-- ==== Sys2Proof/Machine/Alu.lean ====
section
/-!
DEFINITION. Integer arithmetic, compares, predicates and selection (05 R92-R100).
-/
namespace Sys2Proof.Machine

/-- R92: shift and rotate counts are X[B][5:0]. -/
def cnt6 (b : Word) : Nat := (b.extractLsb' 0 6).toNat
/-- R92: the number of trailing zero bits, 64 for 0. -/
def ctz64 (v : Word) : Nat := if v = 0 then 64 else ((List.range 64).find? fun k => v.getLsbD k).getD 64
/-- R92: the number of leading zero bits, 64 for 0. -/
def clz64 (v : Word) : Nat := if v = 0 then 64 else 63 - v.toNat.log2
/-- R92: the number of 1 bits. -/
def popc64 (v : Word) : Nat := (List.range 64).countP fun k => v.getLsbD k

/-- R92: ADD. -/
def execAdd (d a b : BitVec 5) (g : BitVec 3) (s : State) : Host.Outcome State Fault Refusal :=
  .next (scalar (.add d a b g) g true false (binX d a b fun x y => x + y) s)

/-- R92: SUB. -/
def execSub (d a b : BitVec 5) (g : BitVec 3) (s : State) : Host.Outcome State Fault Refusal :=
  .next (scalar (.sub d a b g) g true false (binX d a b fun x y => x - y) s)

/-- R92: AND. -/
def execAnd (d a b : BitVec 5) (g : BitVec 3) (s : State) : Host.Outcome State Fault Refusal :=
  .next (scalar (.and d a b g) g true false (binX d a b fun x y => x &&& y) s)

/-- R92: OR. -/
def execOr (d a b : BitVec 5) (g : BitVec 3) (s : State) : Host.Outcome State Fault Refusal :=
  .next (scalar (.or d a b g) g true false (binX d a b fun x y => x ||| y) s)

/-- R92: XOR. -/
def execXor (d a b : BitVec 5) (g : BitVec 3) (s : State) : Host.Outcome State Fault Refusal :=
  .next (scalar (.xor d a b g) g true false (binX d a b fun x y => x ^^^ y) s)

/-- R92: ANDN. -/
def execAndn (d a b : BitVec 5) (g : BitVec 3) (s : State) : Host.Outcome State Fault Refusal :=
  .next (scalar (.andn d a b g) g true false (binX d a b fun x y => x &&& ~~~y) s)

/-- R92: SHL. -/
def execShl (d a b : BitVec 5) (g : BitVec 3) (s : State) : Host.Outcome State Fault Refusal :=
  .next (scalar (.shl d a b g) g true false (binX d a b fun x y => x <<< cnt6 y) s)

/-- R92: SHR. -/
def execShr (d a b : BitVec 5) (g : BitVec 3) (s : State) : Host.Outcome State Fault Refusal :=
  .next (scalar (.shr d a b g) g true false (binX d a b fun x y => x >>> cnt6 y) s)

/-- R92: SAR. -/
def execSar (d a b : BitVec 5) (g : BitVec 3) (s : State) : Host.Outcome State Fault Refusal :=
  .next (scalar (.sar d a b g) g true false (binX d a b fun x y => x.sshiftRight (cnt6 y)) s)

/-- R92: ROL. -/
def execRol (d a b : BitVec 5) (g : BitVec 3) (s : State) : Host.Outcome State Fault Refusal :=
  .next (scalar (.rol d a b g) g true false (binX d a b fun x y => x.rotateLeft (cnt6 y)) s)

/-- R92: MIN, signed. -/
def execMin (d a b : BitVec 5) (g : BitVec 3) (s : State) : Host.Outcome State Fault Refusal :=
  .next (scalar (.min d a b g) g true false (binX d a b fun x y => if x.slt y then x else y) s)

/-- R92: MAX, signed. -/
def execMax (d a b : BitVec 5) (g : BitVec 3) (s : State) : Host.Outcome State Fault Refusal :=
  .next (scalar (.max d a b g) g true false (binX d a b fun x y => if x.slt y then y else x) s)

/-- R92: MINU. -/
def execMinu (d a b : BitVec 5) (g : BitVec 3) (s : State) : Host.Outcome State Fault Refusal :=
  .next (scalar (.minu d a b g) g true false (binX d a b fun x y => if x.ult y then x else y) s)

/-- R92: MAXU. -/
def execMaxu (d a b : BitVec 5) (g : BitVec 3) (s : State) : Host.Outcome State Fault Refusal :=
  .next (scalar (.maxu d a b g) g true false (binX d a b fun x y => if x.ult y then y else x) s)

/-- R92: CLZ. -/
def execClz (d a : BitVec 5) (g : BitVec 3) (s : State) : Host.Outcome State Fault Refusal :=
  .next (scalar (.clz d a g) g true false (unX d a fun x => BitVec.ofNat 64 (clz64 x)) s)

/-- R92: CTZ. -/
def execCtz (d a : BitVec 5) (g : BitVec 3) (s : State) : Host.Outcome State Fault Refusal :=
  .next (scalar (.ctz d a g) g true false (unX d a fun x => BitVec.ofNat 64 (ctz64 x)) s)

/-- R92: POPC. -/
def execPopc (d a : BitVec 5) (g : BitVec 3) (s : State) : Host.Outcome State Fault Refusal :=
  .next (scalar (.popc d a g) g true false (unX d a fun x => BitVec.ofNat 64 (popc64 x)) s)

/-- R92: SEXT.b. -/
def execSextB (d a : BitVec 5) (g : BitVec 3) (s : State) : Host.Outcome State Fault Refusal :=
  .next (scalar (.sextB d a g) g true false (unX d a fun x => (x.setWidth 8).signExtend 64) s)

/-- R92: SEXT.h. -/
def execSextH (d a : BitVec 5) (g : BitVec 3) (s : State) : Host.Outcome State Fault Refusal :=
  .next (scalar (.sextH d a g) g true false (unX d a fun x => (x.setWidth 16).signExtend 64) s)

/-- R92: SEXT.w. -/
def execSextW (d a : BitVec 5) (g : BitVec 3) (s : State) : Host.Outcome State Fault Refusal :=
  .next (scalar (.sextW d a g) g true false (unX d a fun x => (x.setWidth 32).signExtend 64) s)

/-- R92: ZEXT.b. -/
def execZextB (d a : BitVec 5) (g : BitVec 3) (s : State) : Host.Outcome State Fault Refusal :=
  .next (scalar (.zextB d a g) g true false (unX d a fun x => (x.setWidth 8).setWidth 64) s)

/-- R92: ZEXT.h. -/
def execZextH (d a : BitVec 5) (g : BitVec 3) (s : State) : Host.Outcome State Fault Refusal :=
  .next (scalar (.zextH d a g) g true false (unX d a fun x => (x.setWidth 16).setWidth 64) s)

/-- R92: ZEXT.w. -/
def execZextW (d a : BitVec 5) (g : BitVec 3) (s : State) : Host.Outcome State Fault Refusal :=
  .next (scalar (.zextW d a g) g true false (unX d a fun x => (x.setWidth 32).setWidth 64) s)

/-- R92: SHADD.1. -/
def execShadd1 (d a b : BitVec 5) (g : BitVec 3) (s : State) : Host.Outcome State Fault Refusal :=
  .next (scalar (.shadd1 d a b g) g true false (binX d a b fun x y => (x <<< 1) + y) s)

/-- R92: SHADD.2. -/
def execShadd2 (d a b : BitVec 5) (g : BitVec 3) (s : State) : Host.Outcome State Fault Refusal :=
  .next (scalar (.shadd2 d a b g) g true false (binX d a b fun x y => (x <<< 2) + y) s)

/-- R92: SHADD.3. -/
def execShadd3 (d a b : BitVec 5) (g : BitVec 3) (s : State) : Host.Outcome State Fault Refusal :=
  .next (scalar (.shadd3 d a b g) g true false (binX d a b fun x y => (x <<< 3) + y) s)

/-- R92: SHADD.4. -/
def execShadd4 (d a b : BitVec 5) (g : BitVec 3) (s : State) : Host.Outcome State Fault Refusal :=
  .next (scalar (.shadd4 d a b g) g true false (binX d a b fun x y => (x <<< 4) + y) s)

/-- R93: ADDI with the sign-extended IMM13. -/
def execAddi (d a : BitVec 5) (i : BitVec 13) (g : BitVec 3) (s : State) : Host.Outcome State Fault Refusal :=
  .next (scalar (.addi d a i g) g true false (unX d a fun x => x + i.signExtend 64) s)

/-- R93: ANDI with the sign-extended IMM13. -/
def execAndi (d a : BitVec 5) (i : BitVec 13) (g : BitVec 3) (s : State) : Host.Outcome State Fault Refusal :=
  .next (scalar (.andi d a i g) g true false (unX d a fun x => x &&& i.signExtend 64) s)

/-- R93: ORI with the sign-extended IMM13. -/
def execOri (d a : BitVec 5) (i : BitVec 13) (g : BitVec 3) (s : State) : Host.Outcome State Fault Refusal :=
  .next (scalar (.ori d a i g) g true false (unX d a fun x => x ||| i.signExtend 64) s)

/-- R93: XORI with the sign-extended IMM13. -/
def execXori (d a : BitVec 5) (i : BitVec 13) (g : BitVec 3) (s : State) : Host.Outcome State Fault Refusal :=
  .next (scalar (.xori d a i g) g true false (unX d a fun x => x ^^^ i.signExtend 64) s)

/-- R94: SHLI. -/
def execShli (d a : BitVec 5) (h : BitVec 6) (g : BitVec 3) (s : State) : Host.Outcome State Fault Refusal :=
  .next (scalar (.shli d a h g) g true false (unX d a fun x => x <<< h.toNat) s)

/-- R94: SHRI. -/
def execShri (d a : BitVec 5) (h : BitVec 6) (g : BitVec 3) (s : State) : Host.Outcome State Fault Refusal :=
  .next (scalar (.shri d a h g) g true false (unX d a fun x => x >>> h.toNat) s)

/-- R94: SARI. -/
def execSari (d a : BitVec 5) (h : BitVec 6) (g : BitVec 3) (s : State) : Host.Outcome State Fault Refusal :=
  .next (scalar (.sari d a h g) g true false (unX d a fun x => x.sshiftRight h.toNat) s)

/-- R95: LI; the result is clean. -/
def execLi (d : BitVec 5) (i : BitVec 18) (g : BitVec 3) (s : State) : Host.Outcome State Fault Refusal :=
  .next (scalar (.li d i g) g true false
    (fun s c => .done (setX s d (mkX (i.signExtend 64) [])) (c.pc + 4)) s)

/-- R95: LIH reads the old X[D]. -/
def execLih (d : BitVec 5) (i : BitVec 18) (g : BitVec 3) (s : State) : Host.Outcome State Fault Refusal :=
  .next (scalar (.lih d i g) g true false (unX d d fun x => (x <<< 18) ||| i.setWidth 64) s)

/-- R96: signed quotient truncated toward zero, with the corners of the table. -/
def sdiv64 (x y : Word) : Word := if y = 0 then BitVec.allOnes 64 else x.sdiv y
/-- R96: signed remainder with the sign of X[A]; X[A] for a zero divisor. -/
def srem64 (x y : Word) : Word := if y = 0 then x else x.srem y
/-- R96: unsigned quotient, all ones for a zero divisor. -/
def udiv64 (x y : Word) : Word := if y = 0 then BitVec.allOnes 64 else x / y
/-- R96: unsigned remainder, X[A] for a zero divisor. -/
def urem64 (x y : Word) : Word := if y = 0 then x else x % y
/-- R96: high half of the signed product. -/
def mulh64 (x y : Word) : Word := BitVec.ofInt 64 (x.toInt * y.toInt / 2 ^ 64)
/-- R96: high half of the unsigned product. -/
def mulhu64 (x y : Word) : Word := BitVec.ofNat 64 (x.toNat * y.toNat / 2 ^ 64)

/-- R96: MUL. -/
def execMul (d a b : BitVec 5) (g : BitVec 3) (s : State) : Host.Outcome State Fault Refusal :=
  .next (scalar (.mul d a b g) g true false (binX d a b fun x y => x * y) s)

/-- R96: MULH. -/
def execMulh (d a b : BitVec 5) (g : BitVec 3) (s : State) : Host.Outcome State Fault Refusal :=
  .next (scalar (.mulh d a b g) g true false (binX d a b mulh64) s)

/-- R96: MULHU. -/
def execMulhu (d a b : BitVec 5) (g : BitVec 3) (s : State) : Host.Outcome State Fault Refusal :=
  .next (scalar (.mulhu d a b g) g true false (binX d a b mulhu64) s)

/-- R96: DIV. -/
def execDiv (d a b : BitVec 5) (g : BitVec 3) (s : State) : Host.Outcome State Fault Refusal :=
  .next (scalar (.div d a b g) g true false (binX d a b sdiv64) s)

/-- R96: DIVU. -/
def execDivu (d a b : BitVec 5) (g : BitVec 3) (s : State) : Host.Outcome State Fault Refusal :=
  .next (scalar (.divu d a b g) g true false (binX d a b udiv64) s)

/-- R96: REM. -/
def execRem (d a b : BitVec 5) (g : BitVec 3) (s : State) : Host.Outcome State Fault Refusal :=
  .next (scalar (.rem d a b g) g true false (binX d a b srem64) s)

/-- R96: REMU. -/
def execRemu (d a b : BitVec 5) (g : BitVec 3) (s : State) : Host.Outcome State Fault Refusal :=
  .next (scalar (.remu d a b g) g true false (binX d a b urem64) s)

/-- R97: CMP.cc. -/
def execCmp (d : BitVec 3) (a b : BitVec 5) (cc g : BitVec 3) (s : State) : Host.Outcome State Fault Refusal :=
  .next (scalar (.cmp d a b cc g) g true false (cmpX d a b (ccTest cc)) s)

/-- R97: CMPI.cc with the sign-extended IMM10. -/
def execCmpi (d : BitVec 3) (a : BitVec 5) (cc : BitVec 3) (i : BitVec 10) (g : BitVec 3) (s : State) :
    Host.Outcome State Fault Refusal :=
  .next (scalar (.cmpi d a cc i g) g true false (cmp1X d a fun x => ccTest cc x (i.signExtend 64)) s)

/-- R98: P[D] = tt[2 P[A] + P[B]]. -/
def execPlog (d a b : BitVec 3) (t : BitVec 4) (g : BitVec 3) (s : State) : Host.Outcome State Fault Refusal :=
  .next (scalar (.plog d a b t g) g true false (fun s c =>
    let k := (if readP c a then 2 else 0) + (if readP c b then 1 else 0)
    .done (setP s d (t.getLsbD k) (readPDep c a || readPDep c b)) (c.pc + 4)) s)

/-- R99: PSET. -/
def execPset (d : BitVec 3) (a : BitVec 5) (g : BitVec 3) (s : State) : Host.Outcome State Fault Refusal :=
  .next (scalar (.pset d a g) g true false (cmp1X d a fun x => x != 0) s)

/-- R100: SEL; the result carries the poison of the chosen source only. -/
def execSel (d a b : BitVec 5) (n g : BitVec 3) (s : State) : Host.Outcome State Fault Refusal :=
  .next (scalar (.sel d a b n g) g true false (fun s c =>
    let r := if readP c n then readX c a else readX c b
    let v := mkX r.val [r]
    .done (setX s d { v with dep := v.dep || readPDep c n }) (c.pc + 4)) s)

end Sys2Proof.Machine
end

☆ ☆ ☆ ☆ ☆ ☆ ☆

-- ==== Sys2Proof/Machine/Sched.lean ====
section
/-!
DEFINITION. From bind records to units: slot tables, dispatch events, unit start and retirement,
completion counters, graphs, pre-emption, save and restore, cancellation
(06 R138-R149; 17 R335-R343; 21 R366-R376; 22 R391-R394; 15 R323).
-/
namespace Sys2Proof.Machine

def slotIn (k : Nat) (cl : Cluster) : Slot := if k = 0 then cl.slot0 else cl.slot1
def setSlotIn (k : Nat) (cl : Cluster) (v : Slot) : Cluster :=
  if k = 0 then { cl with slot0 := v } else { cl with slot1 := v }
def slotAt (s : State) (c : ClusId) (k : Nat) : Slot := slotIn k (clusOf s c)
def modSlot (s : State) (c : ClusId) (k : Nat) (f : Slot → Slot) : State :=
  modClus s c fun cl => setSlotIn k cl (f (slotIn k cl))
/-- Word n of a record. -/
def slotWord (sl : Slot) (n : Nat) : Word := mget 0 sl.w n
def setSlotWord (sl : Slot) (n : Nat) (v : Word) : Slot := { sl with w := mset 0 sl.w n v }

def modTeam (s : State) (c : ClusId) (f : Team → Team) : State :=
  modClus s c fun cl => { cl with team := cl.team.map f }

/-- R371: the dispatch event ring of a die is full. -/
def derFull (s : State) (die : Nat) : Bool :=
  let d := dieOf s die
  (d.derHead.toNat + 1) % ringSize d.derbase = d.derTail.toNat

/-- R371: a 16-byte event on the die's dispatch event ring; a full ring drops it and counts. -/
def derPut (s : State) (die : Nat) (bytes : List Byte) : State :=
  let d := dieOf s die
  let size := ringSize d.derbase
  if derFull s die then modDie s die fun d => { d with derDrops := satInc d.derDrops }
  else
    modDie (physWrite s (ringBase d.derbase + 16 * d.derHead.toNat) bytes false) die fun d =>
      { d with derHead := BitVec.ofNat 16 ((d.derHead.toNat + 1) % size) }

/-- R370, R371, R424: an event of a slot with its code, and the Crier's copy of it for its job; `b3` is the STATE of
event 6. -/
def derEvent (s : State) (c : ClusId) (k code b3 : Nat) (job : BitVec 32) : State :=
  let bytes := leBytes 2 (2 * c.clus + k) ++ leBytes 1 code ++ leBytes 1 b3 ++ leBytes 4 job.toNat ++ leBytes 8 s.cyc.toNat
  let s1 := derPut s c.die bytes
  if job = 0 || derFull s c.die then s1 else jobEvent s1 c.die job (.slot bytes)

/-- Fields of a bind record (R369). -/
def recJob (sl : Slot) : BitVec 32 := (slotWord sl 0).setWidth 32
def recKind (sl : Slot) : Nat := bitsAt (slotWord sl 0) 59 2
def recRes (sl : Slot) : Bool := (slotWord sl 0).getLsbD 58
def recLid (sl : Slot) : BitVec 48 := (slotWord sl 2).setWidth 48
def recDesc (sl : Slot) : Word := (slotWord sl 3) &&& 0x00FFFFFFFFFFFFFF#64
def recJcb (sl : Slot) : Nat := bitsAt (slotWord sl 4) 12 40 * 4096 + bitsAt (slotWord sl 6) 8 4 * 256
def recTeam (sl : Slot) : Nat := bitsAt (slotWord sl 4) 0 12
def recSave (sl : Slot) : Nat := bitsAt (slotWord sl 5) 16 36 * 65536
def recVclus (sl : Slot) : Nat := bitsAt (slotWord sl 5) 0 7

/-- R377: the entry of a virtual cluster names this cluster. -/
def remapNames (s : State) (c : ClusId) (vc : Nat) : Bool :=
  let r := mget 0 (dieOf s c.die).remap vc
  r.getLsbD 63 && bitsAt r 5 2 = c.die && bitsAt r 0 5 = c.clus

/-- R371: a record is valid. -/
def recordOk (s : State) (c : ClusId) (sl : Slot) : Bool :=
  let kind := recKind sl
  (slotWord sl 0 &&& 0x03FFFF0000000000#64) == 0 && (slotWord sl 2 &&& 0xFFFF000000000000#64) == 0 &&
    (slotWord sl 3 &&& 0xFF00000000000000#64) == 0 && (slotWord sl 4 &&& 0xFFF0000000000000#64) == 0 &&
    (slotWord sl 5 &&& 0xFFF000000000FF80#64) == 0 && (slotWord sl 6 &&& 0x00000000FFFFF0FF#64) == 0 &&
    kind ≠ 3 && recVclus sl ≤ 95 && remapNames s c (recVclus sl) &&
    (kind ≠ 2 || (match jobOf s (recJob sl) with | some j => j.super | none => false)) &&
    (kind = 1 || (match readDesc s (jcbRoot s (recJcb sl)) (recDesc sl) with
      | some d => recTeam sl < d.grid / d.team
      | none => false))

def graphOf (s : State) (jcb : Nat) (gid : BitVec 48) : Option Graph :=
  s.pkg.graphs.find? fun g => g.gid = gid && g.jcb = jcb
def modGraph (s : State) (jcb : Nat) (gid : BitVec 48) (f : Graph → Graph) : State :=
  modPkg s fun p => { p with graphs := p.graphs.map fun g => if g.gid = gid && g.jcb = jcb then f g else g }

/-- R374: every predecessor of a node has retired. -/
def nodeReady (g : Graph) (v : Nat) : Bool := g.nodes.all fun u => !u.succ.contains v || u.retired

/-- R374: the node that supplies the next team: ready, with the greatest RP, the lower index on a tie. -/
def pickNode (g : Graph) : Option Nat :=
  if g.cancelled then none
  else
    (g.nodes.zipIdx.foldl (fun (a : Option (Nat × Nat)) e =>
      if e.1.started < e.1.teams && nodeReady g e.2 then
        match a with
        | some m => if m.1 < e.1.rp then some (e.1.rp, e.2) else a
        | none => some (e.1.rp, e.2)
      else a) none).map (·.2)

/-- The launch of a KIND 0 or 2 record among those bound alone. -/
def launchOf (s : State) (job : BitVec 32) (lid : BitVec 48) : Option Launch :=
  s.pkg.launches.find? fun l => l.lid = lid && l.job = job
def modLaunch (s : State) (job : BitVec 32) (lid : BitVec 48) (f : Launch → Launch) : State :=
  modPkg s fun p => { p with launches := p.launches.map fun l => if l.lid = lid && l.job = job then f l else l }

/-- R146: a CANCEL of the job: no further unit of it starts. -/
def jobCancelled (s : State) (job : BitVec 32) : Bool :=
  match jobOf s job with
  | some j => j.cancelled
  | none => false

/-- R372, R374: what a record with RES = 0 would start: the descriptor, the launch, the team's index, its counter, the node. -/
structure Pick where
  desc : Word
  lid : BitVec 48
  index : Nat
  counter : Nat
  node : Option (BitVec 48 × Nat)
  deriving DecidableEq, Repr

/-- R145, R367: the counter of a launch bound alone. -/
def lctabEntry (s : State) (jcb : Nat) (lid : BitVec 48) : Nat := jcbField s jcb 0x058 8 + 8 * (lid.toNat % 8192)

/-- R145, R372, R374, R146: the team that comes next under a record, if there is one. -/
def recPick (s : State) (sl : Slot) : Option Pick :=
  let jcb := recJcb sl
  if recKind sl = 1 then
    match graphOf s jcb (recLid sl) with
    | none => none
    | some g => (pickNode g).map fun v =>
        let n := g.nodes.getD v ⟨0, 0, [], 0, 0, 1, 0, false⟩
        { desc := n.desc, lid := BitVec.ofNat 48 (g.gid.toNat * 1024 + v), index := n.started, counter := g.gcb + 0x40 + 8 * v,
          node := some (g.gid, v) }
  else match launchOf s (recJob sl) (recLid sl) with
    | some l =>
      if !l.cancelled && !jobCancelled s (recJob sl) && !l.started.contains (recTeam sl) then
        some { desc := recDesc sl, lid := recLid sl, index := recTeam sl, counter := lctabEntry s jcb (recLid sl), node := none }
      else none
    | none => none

☆ ☆ ☆ ☆ ☆ ☆ ☆

What is required.
Go through the listing above and locate each line that holds the word "recJcb". Copy those lines.

Exercise response.
def recJcb (sl : Slot) : Nat := bitsAt (slotWord sl 4) 12 40 * 4096 + bitsAt (slotWord sl 6) 8 4 * 256
    (kind = 1 || (match readDesc s (jcbRoot s (recJcb sl)) (recDesc sl) with
  let jcb := recJcb sl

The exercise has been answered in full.